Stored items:
========================================

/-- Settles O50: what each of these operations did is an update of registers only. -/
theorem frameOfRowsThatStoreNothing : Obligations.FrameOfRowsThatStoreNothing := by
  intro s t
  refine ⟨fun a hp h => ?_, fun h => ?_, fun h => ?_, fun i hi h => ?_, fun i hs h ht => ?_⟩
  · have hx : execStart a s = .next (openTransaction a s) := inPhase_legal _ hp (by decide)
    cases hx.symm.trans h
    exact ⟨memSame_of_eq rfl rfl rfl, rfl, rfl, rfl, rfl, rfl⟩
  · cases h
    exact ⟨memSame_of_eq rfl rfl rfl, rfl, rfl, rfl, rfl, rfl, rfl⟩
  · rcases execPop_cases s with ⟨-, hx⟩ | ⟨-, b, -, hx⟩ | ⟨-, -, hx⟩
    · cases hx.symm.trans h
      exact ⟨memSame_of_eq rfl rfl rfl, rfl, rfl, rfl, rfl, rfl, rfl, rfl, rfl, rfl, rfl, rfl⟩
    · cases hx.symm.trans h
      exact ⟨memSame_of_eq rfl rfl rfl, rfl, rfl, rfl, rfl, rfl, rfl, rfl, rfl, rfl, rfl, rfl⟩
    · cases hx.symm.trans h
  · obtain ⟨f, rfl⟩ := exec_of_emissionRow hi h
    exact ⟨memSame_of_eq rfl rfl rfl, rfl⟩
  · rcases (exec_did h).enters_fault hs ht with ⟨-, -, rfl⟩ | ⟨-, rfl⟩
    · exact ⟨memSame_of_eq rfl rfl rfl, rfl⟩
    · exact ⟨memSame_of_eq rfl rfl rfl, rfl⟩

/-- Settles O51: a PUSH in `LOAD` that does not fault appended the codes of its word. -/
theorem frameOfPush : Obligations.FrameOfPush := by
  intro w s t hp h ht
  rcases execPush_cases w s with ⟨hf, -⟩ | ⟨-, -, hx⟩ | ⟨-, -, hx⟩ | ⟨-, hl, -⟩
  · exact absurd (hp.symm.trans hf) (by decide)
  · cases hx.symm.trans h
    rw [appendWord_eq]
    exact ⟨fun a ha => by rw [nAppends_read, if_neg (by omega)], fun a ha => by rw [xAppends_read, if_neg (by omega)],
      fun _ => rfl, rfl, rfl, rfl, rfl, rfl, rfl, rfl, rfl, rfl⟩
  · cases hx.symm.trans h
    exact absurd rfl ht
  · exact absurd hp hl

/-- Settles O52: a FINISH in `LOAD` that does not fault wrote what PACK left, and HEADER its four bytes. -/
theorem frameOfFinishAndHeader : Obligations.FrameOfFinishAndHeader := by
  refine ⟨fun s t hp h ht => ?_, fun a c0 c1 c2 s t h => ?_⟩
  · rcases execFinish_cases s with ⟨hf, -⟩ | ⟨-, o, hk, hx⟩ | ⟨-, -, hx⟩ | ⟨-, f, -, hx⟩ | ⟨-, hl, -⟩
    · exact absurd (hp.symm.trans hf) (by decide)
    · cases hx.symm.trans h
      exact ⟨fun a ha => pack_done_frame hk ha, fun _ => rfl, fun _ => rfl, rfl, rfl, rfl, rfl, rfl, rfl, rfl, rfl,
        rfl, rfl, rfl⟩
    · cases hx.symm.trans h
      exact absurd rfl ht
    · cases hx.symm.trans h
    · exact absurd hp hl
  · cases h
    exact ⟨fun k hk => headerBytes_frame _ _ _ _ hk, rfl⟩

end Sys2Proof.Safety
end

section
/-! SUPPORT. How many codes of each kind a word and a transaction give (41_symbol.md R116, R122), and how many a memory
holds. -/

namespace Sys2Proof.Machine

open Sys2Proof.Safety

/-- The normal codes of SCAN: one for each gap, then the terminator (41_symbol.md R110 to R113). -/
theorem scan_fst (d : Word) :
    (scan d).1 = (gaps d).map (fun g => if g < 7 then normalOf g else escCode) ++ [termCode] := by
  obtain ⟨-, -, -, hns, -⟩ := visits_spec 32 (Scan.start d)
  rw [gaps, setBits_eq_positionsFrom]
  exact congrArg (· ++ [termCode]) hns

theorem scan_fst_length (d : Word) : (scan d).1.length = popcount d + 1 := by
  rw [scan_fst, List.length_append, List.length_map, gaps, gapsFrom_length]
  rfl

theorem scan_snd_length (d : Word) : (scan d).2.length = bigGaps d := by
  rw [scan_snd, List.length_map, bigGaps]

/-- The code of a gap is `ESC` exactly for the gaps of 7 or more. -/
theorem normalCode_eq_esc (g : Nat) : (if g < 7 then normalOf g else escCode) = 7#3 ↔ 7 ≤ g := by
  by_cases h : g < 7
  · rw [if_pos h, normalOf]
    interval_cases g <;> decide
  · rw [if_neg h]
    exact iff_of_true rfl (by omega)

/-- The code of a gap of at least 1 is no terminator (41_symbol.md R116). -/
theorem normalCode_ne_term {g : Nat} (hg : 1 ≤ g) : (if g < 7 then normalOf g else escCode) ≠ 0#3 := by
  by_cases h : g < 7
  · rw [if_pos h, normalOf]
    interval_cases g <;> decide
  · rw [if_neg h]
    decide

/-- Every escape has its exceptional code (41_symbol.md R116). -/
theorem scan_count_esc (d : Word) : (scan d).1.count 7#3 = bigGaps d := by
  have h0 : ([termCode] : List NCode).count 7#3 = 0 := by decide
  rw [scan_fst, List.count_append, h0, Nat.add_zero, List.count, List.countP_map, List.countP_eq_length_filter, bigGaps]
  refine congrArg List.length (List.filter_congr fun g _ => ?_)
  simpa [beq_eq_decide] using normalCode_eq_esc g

========================================

■ **Exercise brief**: Reproduce exactly the lines above from the line with "namespace Sys2Proof.Machine" to the line with "theorem scan_fst_length (d", including both, and add nothing.

■ **Exercise solution**:
namespace Sys2Proof.Machine

open Sys2Proof.Safety

/-- The normal codes of SCAN: one for each gap, then the terminator (41_symbol.md R110 to R113). -/
theorem scan_fst (d : Word) :
    (scan d).1 = (gaps d).map (fun g => if g < 7 then normalOf g else escCode) ++ [termCode] := by
  obtain ⟨-, -, -, hns, -⟩ := visits_spec 32 (Scan.start d)
  rw [gaps, setBits_eq_positionsFrom]
  exact congrArg (· ++ [termCode]) hns

theorem scan_fst_length (d : Word) : (scan d).1.length = popcount d + 1 := by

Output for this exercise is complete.